She can’t get used to his absence. It’s like a death. Except that no one’s dead. She hopes. The fact that he packed his duffel bag and straightened up his room put an end to Bonnie’s fear that a hit squad from ARM might have kidnapped him when he stepped outside the
Chandler
studio for a breath of air. Nazi thugs don’t drive you to Clairmont and wait while you make your bed. Unless, of course, they waited while Vincent got the money and drugs that Raymond claimed he stole. Was Raymond telling the truth? She’d never thought that Vincent was on drugs. And he stole nothing from her and the kids. Which either meant he was never a thief, or that he
had
changed, after all.

So another man left her. Leaving after a few months and one clumsy mistake of a kiss is nothing compared to bailing after thirteen years of marriage and two kids. So why should she feel worse about this than she did about Joel? Because Joel was about the past, and Vincent seemed like the future. A future with Vincent Nolan? Bonnie needs therapy. Now.

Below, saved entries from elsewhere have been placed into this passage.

/-- A thread context (R240, R266). -/
structure VCtx where
  im     : Nat := 0
  /-- 0 IDLE, 1 WAITING, 3 ISSUED, 4 HALTED, 5 FAULTED (R276); READY is WAITING with every source present. -/
  state  : Nat := 0
  pc     : Nat := 0
  /-- Program counter after the instruction in flight. -/
  next   : Nat := 0
  /-- The scalar registers that are not zero. -/
  x      : Tab Nat := []
  /-- NV, DZ, OF, UF in bits 0 to 3. -/
  flags  : Nat := 0
  slotBase  : Nat := 0
  slotCount : Nat := 0
  fault  : Nat := 0
  /-- The context's program in the instruction store: its first index and its length; its entry within it. -/
  base   : Nat := 0
  len    : Nat := 0
  entry  : Nat := 0
  /-- Index within its CONTEXTS record (x1 at entry). -/
  idx    : Nat := 0
  /-- Outstanding VFETCHes, oldest first. -/
  fetches : List VReq := []
  /-- Sends and stores not acknowledged, oldest first. -/
  sends : List VReq := []
  /-- Destination slots reserved by the instruction in flight, as pool indices (R245). -/
  resv   : List Nat := []
  deriving DecidableEq, Repr

/-- A slot descriptor (R241): scratchpad offset in units of 8 B, elements, format code, PRESENT, PERSIST; and the elements
written since it was last consumed (R242). -/
structure VSlot where
  addr    : Nat := 0
  len     : Nat := 1
  fmt     : Nat := 0
  present : Bool := false
  persist : Bool := false
  written : Tab Nat := []
  deriving DecidableEq, Repr

/-- An arrival held at a vector unit's input (R244). -/
structure VArr where
  ctx  : Nat := 0
  slot : Nat := 0
  off  : Nat := 0
  fmt  : Nat := 0
  vals : List Nat := []
  src  : ArrSrc := .fetch false 0 0 0
  /-- Index of the VFETCH whose data it is. -/
  pc   : Nat := 0
  deriving DecidableEq, Repr


/-! ### Queues, commands, handles (ch. 10) -/

/-- A submission queue and its record ring (R346 to R351). -/
structure QueueS where
  /-- 0 IDLE, 1 ACTIVE, 2 DRAINING, 3 ERROR (R390). -/
  st     : Nat := 0
  head   : Nat := 0
  tail   : Nat := 0
  /-- Records written to the ring, and those of them the host has not read. -/
  recs   : Nat := 0
  unread : Nat := 0
  /-- Record slots reserved at fetch. -/
  resv   : Nat := 0
  /-- A record write failed: later records of the queue are dropped (R385). -/
  recErr : Bool := false
  deriving DecidableEq, Repr

/-- What a checkpoint keeps of the moment of its snapshot (R381, R382): the pending token; the handle, entry count and tokens emitted of
the GENERATE that runs on the sequence; device time; and the frames that the reading of its pages pins (R327). -/
structure Snap where
  pend  : Option Nat := none
  gen   : Option (Nat × Nat × Nat) := none
  time  : Nat := 0
  pins  : List Nat := []
  deriving DecidableEq, Repr

/-- A command in flight under a handle (R352 to R361), by its slot. -/
structure Cmd where
  gen    : Nat := 0
  fn     : Nat := 0
  q      : Nat := 0
  op     : Nat := 0
  flags  : Nat := 0
  cid    : Nat := 0
  /-- Context it acts on: partition × 32 + function. -/
  ctx    : Nat := 0
  tag    : Nat := 0
  /-- The 64 bytes of the command. -/
  raw    : List Byte := []
  /-- Order of acceptance, and its device time. -/
  order  : Nat := 0
  at_    : Nat := 0
  run    : Bool := false
  /-- Device time of the last progress event (R360). -/
  prog   : Nat := 0
  /-- The image it was accepted under (R226). -/
  im     : Option Nat := none
  /-- The sequence index it names once started, and the adapter or peer. -/
  seq    : Option Nat := none
  /-- A second sequence or object: the draft, the temporary sequence, the target of a CANCEL. -/
  aux    : Option Nat := none
  /-- Work left: bays, bytes, records. -/
  left   : Nat := 0
  info   : Nat := 0
  value  : Nat := 0
  /-- Cancelled or timed out: the status it will complete with once its work has stopped. -/
  ending : Option Nat := none
  /-- A unit refused or failed work of a step of it: the status the step ends with (R108, R138). -/
  err    : Option Nat := none
  /-- Bytes or tokens read from host memory for it. -/
  words  : List Nat := []
  /-- The snapshot of a CHECKPOINT. -/
  snap   : Snap := {}
  deriving DecidableEq, Repr

/-- A load under way (R223 to R225). -/
structure Load where
  /-- Slot of the LOAD command. -/
  h      : Nat := 0
  /-- Phase code of R223. -/
  phase  : Nat := 1
  im     : Nat := 0
  activate : Bool := false
  src    : Nat := 0
  peer   : Nat := 0
  /-- Progress of each placed tile-layer: 0 waits for its payload, 1 read-back, 2 program operation, 3 calibration of a
  shared or placed tile-layer still outstanding, 4 finished. -/
  todo   : Tab Nat := []
  shared : Nat := 0
  retained : Nat := 0
  programmed : Nat := 0
  /-- EMBED entries whose payload has not arrived, by ware record. -/
  tables : List Nat := []
  /-- The peer table of the image, for a ware that a peer sends; and the image while record 0 of that ware is awaited (R413, R414). -/
  peers  : PeerTable := {}
  raw    : List Nat := []
  /-- WARE_DIGEST of that image. -/
  digest : Nat := 0
  /-- IMAGE_ID, once the image has been read; the acceptance of the load stands in the log (R231). -/
  id      : Nat := 0
  entered : Bool := false
  /-- Ware records whose payloads were asked for on behalf of this load (R415). -/
  asked  : List Nat := []
  /-- The load ends with this status, failing tile-layer plus one, once no row step of it runs (R229). -/
  stop   : Option (Nat × Nat) := none
  deriving DecidableEq, Repr

/-- A context: a partition as seen from one function (ch. 6). -/
structure Ctx where
  active : Option Nat := none
  staged : Option Nat := none
  load   : Option Load := none
  /-- Activations since reset (GEN). -/
  acts   : Nat := 0
  /-- Old images that wait for their last handle (R226). -/
  retiring : List Nat := []
  /-- Order number of the last activation. -/
  actAt  : Nat := 0
  /-- Handles of prefixes whose image has retired, and identifiers of sequences freed because theirs is no longer active (R227). -/
  gonePfx : List Nat := []
  goneSeq : List Nat := []
  /-- The job context is fenced for its own suspicion (R424). -/
  fenced : Bool := false
  deriving DecidableEq, Repr

/-- An entry of a role registered by an image (R364). -/
structure EntryE where
  role   : Nat := 0
  first  : Nat := 0
  layers : Nat := 0
  /-- Destination cluster, context and slot. -/
  cl     : Nat := 0
  ctx    : Nat := 0
  slot   : Nat := 0
  descLen : Nat := 16
  nMax   : Nat := 1
  vocab  : Nat := 0
  deriving DecidableEq, Repr

/-! ### Programming and calibration (ch. 5) -/

/-- A program operation or read-back of a tile-layer (R155 to R162, R224, R230). -/
structure ProgOp where
  /-- 0 load, 1 refresh, 2 read-back, 3 remap. -/
  kind   : Nat := 0
  /-- The context it serves. -/
  ctx    : Nat := 0
  /-- 0 waits for its start, 1 row steps, 2 closing calibration. -/
  st     : Nat := 0
  row    : Nat := 0
  /-- Cells that the repeat of the row step covers (R158). -/
  failing : List Nat := []
  /-- Conductances of the rows read back, in µS, newest row first (R224). -/
  reads  : List (List ℚ) := []
  order  : Nat := 0
  /-- The tile-layer whose shadow gives the codes. -/
  src    : Nat := 0
  /-- Stop after the running row step (R184, R229). -/
  stop   : Bool := false
  deriving DecidableEq, Repr

/-- Codes of a kind of probe pass, summed by column, and their number (R167). -/
structure ProbeSum where
  n    : Nat := 0
  sums : List Int := []
  deriving DecidableEq, Repr

/-- The calibration sequencer of a bay (R173 to R181). Temperatures are in units of 1/64 °C. -/
structure BayCal where
  /-- 0 IDLE, 1 QUEUED, 2 SOAK, 3 RAMP, 4 REFRESH. -/
  st      : Nat := 0
  pending : Bool := false
  tcal    : Int := 0
  startT  : Int := 0
  tries   : Nat := 0
  lastSoak  : Option Nat := none
  lastDrift : Option Nat := none
  /-- The die mirror, in parts per million, at the last soak. -/
  mirrorAt  : Int := 0
  /-- The bay's reference current source against its die's mirror, in parts per million, as last traced (R163). -/
  source    : Int := 0
  /-- A calibration command asked for due refreshes. -/
  wantRefresh : Bool := false
  deriving DecidableEq, Repr

/-- A finding of the draw ring on a tile-layer (R510) or on an accumulation unit (R511). -/
structure Finding where
  chain : Bool := false
  /-- Tile-layer, or cluster of a chain finding. -/
  unit  : Nat := 0
  group : Nat := 0
  col   : Nat := 0
  /-- 0 waits for the soak, 1 its check, 2 waits for the refresh, 3 its check, 4 FAILED, 5 waits for the engine reset,
  6 its check. -/
  step  : Nat := 0
  /-- Samples of the check still to come, and whether one of them failed. -/
  left  : Nat := 0
  bad   : Bool := false
  at_   : Nat := 0
  deriving DecidableEq, Repr

/-- A remap under way (R230): the failed tile, the spare, the layers still to be programmed. -/
structure Remap where
  tile   : Nat := 0
  spare  : Nat := 0
  im     : Nat := 0
  ctx    : Nat := 0
  layers : List Nat := []
  deriving DecidableEq, Repr

/-! ### Key/value pages, sequences, bindings, generation (ch. 9, 10) -/

/-- A page descriptor (R326): its frame, tier and state (1 LIVE, 2 MOVING, 4 LOST; a FREE one is not listed, a RELEASING
frame stands in `releasing`) and REF; its PINS are those of `pins` on its frame. -/
structure Desc where
  addr : Nat := 0
  tier : Nat := 0
  st   : Nat := 0
  ref  : Nat := 0
  /-- The bay that owns the page (R325). -/
  bay  : Nat := 0
  /-- Target frame and tier of a move, and whether it is a prefetch (R332, R333). -/
  dest : Option (Nat × Nat × Bool) := none
  /-- A prefetched page that no pass has read yet (PF_UNUSED_CNT). -/
  unused : Bool := false
  deriving DecidableEq, Repr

She can say that Vincent has gone on a retreat. She can start her speech that way. Sometimes you need a break from your life to see where your life is going. That wouldn’t be a total lie. It’s true. The guy has retreated.

Bonnie takes the last parking space in the faculty lot. Go ahead, let them tow her. As she introduces herself to the guard at the door, she sees, standing beyond him, an angelic blond girl in a white satin dress. The girl spots Bonnie and steps forward and gives her a single red rose.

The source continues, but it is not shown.